Our travels included a brief trip to Salt Lake City and I convinced DH that one morning should be devoted to yarn store shopping. For weavers and spinners, Three Wishes Fiber in West Jordon is the place to visit. Lots of lovely weaving yarns and fibers. I snagged a cone of red Tencel and resisted walking out with a spinning wheel. Another great yarn shop in Sandy is Unraveled. I couldn’t find a website for them, but they are on 700 East and about 9300 South. The folks at both shops were really friendly and expecting me! as I had asked on Ravelry for shop recommendations. (The power of Ravelry!)

On the trip home we cruised off the interstate at Pendleton and checked out the Pendleton Mill Outlet. WOW! Has that shop changed. In the early 70s I use to shop there as I lived nearby. The shop was in a large closet (at least it seemed that way) and mostly had fabric for sale. Now it’s quite large and packed with clothes, blankets and fabric. I wasn’t interested in the clothes – I was looking for mill end cones and selvages. They were out of cones, but expecting some (call ahead) and they did have selvages. I bought about 25 pounds for rugs.

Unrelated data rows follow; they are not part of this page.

/-- The inversion of `exec`, for every command but those of the supplies and RESET_N. -/
theorem exec_shape (s : State) : (c : Instr) → powerRow c = false → ActShape s (exec c s)
  | .powerOn, h => nomatch h
  | .powerOff, h => nomatch h
  | .resetNAssert, h => nomatch h
  | .resetNRelease _ _ _, h => nomatch h
  | .timePllLock, _ => timePllLock_shape s
  | .timeUnlock, _ => timeUnlock_shape s
  | .combBankCleared _ _, _ => combBankCleared_shape s
  | .flashReady, _ => flashReady_shape s
  | .keeperStart, _ => keeperStart_shape s
  | .calLoadDone, _ => calLoadDone_shape s
  | .pciePerst, _ => pciePerst_shape s
  | .pcieDown, _ => pcieDown_shape s
  | .post _ _, _ => post_shape s
  | .ack _ _, _ => ack_shape s
  | .mbReset _ _, _ => mbReset_shape s
  | .frameTimeout _ _, _ => frameTimeout_shape s
  | .ctxIrqStatusRead _, _ => ctxIrqStatusRead_shape s
  | .devtimeLatchRead, _ => devtimeLatchRead_shape s
  | .windowWrite _ _, _ => windowWrite_shape s
  | .bulkApertureWrite _ _, _ => bulkApertureWrite_shape s
  | .bulkApertureRead _ _, _ => bulkApertureRead_shape s
  | .pcieAtomicOp _, _ => pcieAtomicOp_shape s
  | .doorbellWrite _ _ _ _, _ => doorbellWrite_shape s
  | .doorbellApply, _ => doorbellApply_shape s
  | .spiWrite _ _ _, _ => spiWrite_shape s
  | .spiRead _ _, _ => spiRead_shape s
  | .spiIrqRead, _ => spiIrqRead_shape s
  | .spiId, _ => spiId_shape s
  | .registerWrite _ _, _ => registerWrite_shape s
  | .commandDecision, _ => commandDecision_shape s
  | .nop _ _, _ => nop_shape s
  | .deviceInfo _, _ => deviceInfo_shape s
  | .readyRead _, _ => readyRead_shape s
  | .windowRead _ _ _, _ => windowRead_shape s
  | .modeSet _ _ _ _ _ _ _, _ => modeSet_shape s
  | .warmReset _, _ => warmReset_shape s
  | .keeperRestart _ _, _ => keeperRestart_shape s
  | .hostSet _ _ _ _, _ => hostSet_shape s
  | .bulkWindowSet _ _, _ => bulkWindowSet_shape s
  | .fwInfo _, _ => fwInfo_shape s
  | .fwStage _ _ _, _ => fwStage_shape s
  | .flashEraseDone _, _ => flashEraseDone_shape s
  | .fwData _ _ _ _ _, _ => fwData_shape s
  | .fwVerify _ _, _ => fwVerify_shape s
  | .fwSelect _ _, _ => fwSelect_shape s
  | .fwCommit _, _ => fwCommit_shape s
  | .segLoad _ _ _ _, _ => segLoad_shape s
  | .combRead _ _ _, _ => combRead_shape s
  | .combFill _ _ _ _, _ => combFill_shape s
  | .combAtomic _ _ _ _, _ => combAtomic_shape s
  | .combRegionSet _ _ _ _ _ _, _ => combRegionSet_shape s
  | .combActiveRead _ _ _ _ _, _ => combActiveRead_shape s
  | .srcTableSet _ _ _, _ => srcTableSet_shape s
  | .srcDescSet _ _ _ _, _ => srcDescSet_shape s
  | .curveAreaSet _ _ _ _, _ => curveAreaSet_shape s
  | .domainSet _ _ _ _ _ _ _ _, _ => domainSet_shape s
  | .domainOff _ _, _ => domainOff_shape s
  | .syncConfig _ _ _ _ _, _ => syncConfig_shape s
  | .sysrefSet _ _ _ _ _ _ _, _ => sysrefSet_shape s
  | .timeHorizonSet _ _, _ => timeHorizonSet_shape s
  | .timePpsSet _ _, _ => timePpsSet_shape s
  | .paceConfig _ _ _ _ _ _ _ _ _, _ => paceConfig_shape s
  | .cellBind _ _ _ _ _ _ _ _, _ => cellBind_shape s
  | .cellArm _ _ _ _ _ _ _, _ => cellArm_shape s
  | .cellStart _ _, _ => cellStart_shape s
  | .cellStop _ _, _ => cellStop_shape s
  | .cellPause _ _, _ => cellPause_shape s
  | .cellResume _ _, _ => cellResume_shape s
  | .cellRateSet _ _ _, _ => cellRateSet_shape s
  | .cellUnbind _ _, _ => cellUnbind_shape s
  | .groupSet _ _ _, _ => groupSet_shape s
  | .cellClear _ _ _, _ => cellClear_shape s
  | .cellReset _ _, _ => cellReset_shape s
  | .synConfig _ _ _ _ _ _ _, _ => synConfig_shape s
  | .synGainSet _ _ _ _, _ => synGainSet_shape s
  | .formatSet _ _ _ _, _ => formatSet_shape s
  | .synClear _ _ _, _ => synClear_shape s
  | .synCoefRead _ _, _ => synCoefRead_shape s
  | .synCalApply _ _ _ _, _ => synCalApply_shape s
  | .queueOpen _ _ _ _ _ _ _ _ _, _ => queueOpen_shape s
  | .queueClose _ _ _, _ => queueClose_shape s
  | .queueStatus _ _ _, _ => queueStatus_shape s
  | .queueFlush _ _ _, _ => queueFlush_shape s
  | .capBind _ _ _ _ _ _ _ _, _ => capBind_shape s
  | .capArm _ _ _, _ => capArm_shape s
  | .capArmFillDone _, _ => capArmFillDone_shape s
  | .capDisarm _ _, _ => capDisarm_shape s
  | .capTrigger _ _, _ => capTrigger_shape s
  | .capRelease _ _ _, _ => capRelease_shape s
  | .capTrigSet _ _ _ _ _ _, _ => capTrigSet_shape s
  | .capUnbind _ _, _ => capUnbind_shape s
  | .capClear _ _ _, _ => capClear_shape s
  | .wagChanSet _ _ _, _ => wagChanSet_shape s
  | .wagTaskSet _ _ _ _, _ => wagTaskSet_shape s
  | .wagRaise _ _ _, _ => wagRaise_shape s
  | .wagTimerSet _ _ _ _ _ _, _ => wagTimerSet_shape s
  | .wagCounterSet _ _ _ _ _, _ => wagCounterSet_shape s
  | .wagPinSet _ _ _ _ _ _, _ => wagPinSet_shape s
  | .wagWatchRead _, _ => wagWatchRead_shape s
  | .wagClear _ _ _ _, _ => wagClear_shape s
  | .wagOwnerSet _ _ _ _ _, _ => wagOwnerSet_shape s
  | .linkSet _ _ _, _ => linkSet_shape s
  | .linkEnable _ _, _ => linkEnable_shape s
  | .linkDisable _ _, _ => linkDisable_shape s
  | .linkRetrain _ _, _ => linkRetrain_shape s
  | .linkSlotSet _ _ _ _, _ => linkSlotSet_shape s
  | .linkEyeRead _ _, _ => linkEyeRead_shape s
  | .linkClear _ _ _, _ => linkClear_shape s
  | .dmcConfig _ _ _ _ _ _ _ _, _ => dmcConfig_shape s
  | .dramRegionSet _ _ _ _ _, _ => dramRegionSet_shape s
  | .dramRegionRead _ _ _, _ => dramRegionRead_shape s
  | .dmcRetrain _ _ _, _ => dmcRetrain_shape s
  | .dmcScrubSet _ _ _, _ => dmcScrubSet_shape s
  | .dramWrite _ _ _ _, _ => dramWrite_shape s
  | .dramRead _ _ _, _ => dramRead_shape s
  | .dmcClear _ _ _ _, _ => dmcClear_shape s
  | .auxConfig _ _ _ _ _ _, _ => auxConfig_shape s
  | .auxWrite _ _ _ _, _ => auxWrite_shape s
  | .auxReadback _ _, _ => auxReadback_shape s
  | .auxReadbackDone _ _, _ => auxReadbackDone_shape s
  | .auxClear _ _ _, _ => auxClear_shape s
  | .colConfig _ _ _, _ => colConfig_shape s
  | .colSkewCal _ _ _, _ => colSkewCal_shape s
  | .colTunnel _ _ _ _, _ => colTunnel_shape s
  | .colClear _ _, _ => colClear_shape s
  | .colWake _ _ _, _ => colWake_shape s
  | .ctxSet _ _ _ _, _ => ctxSet_shape s
  | .ownSet _ _ _ _ _ _, _ => ownSet_shape s
  | .ownRead _ _ _ _, _ => ownRead_shape s
  | .wakeSet _ _ _ _ _, _ => wakeSet_shape s
  | .lcAdvance _ _ _, _ => lcAdvance_shape s
  | .dbgOpen _ _, _ => dbgOpen_shape s
  | .dbgResponse _ _ _, _ => dbgResponse_shape s
  | .dbgClose _, _ => dbgClose_shape s
  | .dbgTraceRead _ _ _, _ => dbgTraceRead_shape s
  | .calRead _ _ _ _, _ => calRead_shape s
  | .calWrite _ _ _ _ _, _ => calWrite_shape s
  | .calRecordProgrammed _, _ => calRecordProgrammed_shape s
  | .calErase _ _ _ _, _ => calErase_shape s
  | .bgsSet _ _ _ _ _, _ => bgsSet_shape s
  | .telemRead _ _ _, _ => telemRead_shape s
  | .calStart _ _ _ _ _, _ => calStart_shape s
  | .calRunComplete _, _ => calRunComplete_shape s
  | .faultClear _ _ _ _, _ => faultClear_shape s
  | .faultMaskSet _ _ _, _ => faultMaskSet_shape s
  | .faultEscSet _ _ _ _, _ => faultEscSet_shape s
  | .faultInject _ _ _ _ _ _ _, _ => faultInject_shape s
  | .restoreClear _ _, _ => restoreClear_shape s
  | .jnlConfig _ _ _ _ _ _ _, _ => jnlConfig_shape s
  | .jnlStop _, _ => jnlStop_shape s
  | .jnlCkpt _, _ => jnlCkpt_shape s
  | .jnlExport _ _ _ _, _ => jnlExport_shape s
  | .jnlImport _ _, _ => jnlImport_shape s
  | .keeperRestartDone, _ => keeperRestartDone_shape s
  | .wdog, _ => wdog_shape s
  | .firmwareErrorRestart, _ => firmwareErrorRestart_shape s
  | .shadowAudit _, _ => shadowAudit_shape s
  | .paceWindowClose _ _ _, _ => paceWindowClose_shape s
  | .fillAlarm _, _ => fillAlarm_shape s
  | .telemetrySample _ _, _ => telemetrySample_shape s
  | .groomGranule _ _ _ _ _, _ => groomGranule_shape s
  | .eyeCheck _, _ => eyeCheck_shape s
  | .skewCheck _, _ => skewCheck_shape s
  | .flashCompaction _ _ _, _ => flashCompaction_shape s
  | .regParityCheck _, _ => regParityCheck_shape s
  | .escalationDeadline _, _ => escalationDeadline_shape s
  | .evpEdge _ _, _ => evpEdge_shape s
  | .swlEdge _ _ _, _ => swlEdge_shape s
  | .swarmReportTimeout _, _ => swarmReportTimeout_shape s
  | .ppsEdge _, _ => ppsEdge_shape s
  | .ppsMissing, _ => ppsMissing_shape s
  | .syncOutPulse, _ => syncOutPulse_shape s
  | .syncInEdge, _ => syncInEdge_shape s
  | .syncMiss, _ => syncMiss_shape s
  | .frameSlot _, _ => frameSlot_shape s
  | .idleFrame _ _, _ => idleFrame_shape s
  | .timeFrame _ _, _ => timeFrame_shape s
  | .eventFrame _ _, _ => eventFrame_shape s
  | .swarmFrame _ _, _ => swarmFrame_shape s
  | .delayRequest _ _ _, _ => delayRequest_shape s
  | .delayResponse _ _ _, _ => delayResponse_shape s
  | .statusFrame _ _, _ => statusFrame_shape s
  | .join _ _, _ => join_shape s
  | .horizonFrame _ _, _ => horizonFrame_shape s
  | .correct _ _, _ => correct_shape s
  | .swarmCal _ _ _, _ => swarmCal_shape s
  | .wakeFrame _ _, _ => wakeFrame_shape s
  | .tunnelFrame _ _, _ => tunnelFrame_shape s
  | .chainFrame _ _, _ => chainFrame_shape s
  | .portUp _, _ => portUp_shape s
  | .portDown _, _ => portDown_shape s
  | .correctionSlewStep, _ => correctionSlewStep_shape s
  | .tunnelTimeout, _ => tunnelTimeout_shape s
  | .domainLock _, _ => domainLock_shape s
  | .domUnlock _, _ => domUnlock_shape s
  | .guardTrip _, _ => guardTrip_shape s
  | .sysrefPulse _, _ => sysrefPulse_shape s
  | .trainingComplete _ _, _ => trainingComplete_shape s
  | .presetDwellEnd _ _, _ => presetDwellEnd_shape s
  | .noSysref _, _ => noSysref_shape s
  | .retryTimer _, _ => retryTimer_shape s
  | .laneLock _, _ => laneLock_shape s
  | .crcLimit _ _, _ => crcLimit_shape s
  | .rxLate _, _ => rxLate_shape s
  | .statusPin _, _ => statusPin_shape s
  | .sampleEmission _ _, _ => sampleEmission_shape s
  | .refillIssue _, _ => refillIssue_shape s
  | .blockResident _ _ _, _ => blockResident_shape s
  | .captureSample _ _, _ => captureSample_shape s
  | .rearmTick _, _ => rearmTick_shape s
  | .streamChunk _ _, _ => streamChunk_shape s
  | .recordCommit _, _ => recordCommit_shape s
  | .eventHop, _ => eventHop_shape s
  | .taskDecision _, _ => taskDecision_shape s
  | .tickTimerExpiry _, _ => tickTimerExpiry_shape s
  | .pinPulseEnd _, _ => pinPulseEnd_shape s
  | .swarmDriveLaunch _, _ => swarmDriveLaunch_shape s
  | .swarmDriveRelease _, _ => swarmDriveRelease_shape s
  | .dramCommandSlot _, _ => dramCommandSlot_shape s
  | .dramEntryDone _ _, _ => dramEntryDone_shape s
  | .refreshDue _ _, _ => refreshDue_shape s
  | .pageIdleClose _ _ _, _ => pageIdleClose_shape s
  | .powerDownEntry _ _, _ => powerDownEntry_shape s
  | .dramTrainingDone _ _ _, _ => dramTrainingDone_shape s
  | .dramClearDone _, _ => dramClearDone_shape s
  | .trackDone _ _ _, _ => trackDone_shape s
  | .tjMoveTrigger _, _ => tjMoveTrigger_shape s
  | .trackTimer _, _ => trackTimer_shape s
  | .ceLimit _, _ => ceLimit_shape s
  | .caParity _, _ => caParity_shape s
  | .patrolScrubBurst _, _ => patrolScrubBurst_shape s
  | .retainLoss, _ => retainLoss_shape s
  | .standbyEntryDone, _ => standbyEntryDone_shape s
  | .pwrEntry, _ => pwrEntry_shape s
  | .wakeTick, _ => wakeTick_shape s
  | .wakeComplete, _ => wakeComplete_shape s
  | .auxClrAssert, _ => auxClrAssert_shape s
  | .auxClrRelease, _ => auxClrRelease_shape s
  | .auxSlewStep _, _ => auxSlewStep_shape s
  | .deglitchHoldEnd _, _ => deglitchHoldEnd_shape s
  | .auxShort _ _, _ => auxShort_shape s
  | .debugHalt, _ => debugHalt_shape s
  | .debugResume, _ => debugResume_shape s
  | .dbgWrite _ _ _, _ => dbgWrite_shape s
  | .jtagInstructionLoad _, _ => jtagInstructionLoad_shape s
  | .tapReset, _ => tapReset_shape s
  | .sessionExpiry, _ => sessionExpiry_shape s
  | .nonceExpiry, _ => nonceExpiry_shape s
  | .authLockExpiry, _ => authLockExpiry_shape s
  | .checkpoint, _ => checkpoint_shape s
  | .replayStart, _ => replayStart_shape s
  | .replayEntry, _ => replayEntry_shape s
  | .replayEnd, _ => replayEnd_shape s
  | .multiblockLockAcquired _ _, _ => multiblockLockAcquired_shape s
  | .pcieLinkUp, _ => pcieLinkUp_shape s
  | .regulatorConfirm _, _ => regulatorConfirm_shape s
  | .combWriteDone, _ => combWriteDone_shape s
  | .fwProgramDone _, _ => fwProgramDone_shape s
  | .fwVerifyDone _, _ => fwVerifyDone_shape s
  | .fwCommitDone _, _ => fwCommitDone_shape s
  | .lcAdvanceDone, _ => lcAdvanceDone_shape s
  | .jnlExportDone _, _ => jnlExportDone_shape s
  | .jnlImportDone _, _ => jnlImportDone_shape s
  | .colSkewCalDone _, _ => colSkewCalDone_shape s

People have told me recently that I can’t weave rugs on my Fireside, however, I have done them in the past, so I’m planning to weave these selvages on it. I’m not sure why I shouldn’t do rugs on it – it’s heavy and didn’t walk when I wove the rugs in the past.

Here’s a little swatch from a scarf that is almost complete. I’m weaving it on my small Louet table loom. The warp is cotton from my stash and the weft is a Silk Merino blend from Lisa Souza. The colorway is Mardi Gras. The pattern is a section of the Bamboo Scarf pattern in the Issue 22 of Weaver’s Craft.

On my Fireside loom, I am warping another laprug. I’m about 60% complete with the warping…a slow process for me. The warp is a light and dark teal cotton and the weft will be a variegated Merino Angora yarn in shades of teal and green.

In honor of a dear friend of mine who joined the great majority in September, I am donating all October proceeds from my line of felted bag patterns to the Obama campaign. She was an avid Obama supporter and I know that she and Tim Russert are having some great conversations about now on the election. So if you are of the Obama persuasion, pop over to my website and buy a pattern.

Now, back to the loom and no blog reading first!

Monday, August 25, 2008

Coast Salish Weaving Exhibit

An exhibit of Coast Salish Weaving opened last week at our local museum. The exhibit is small but quite lovely. It traces the history of Coast Salish weaving from traditional blankets to contemporary weavings. Photos were allowed (with no flash) so I snapped some photos of the exhibit and they are posted here for you to enjoy. If you live in the Western Washington area, the exhibit will continue through Nov. 9, 2008 at the White River Museum in Auburn.

I also finished another little lap rug. This one is for a very young lady who loves PINK! The warp is cotton and the weft is Sock! yarn from Lisa Souza. The colorways are Baby Pink and Violet's Pink Ribbon. I started to do a zig-zag twill pattern, but decided the floats would be too long for the life this blanket may have. So I just did the zig-zag at the beginning and end of the blanket. The rest of it is the same twill pattern that I used for my Lake Superior lag rug.

I have a pinkish cotton/silk scarf finished also -- I did it on my new little 8-harness Louet table loom, but more about that later!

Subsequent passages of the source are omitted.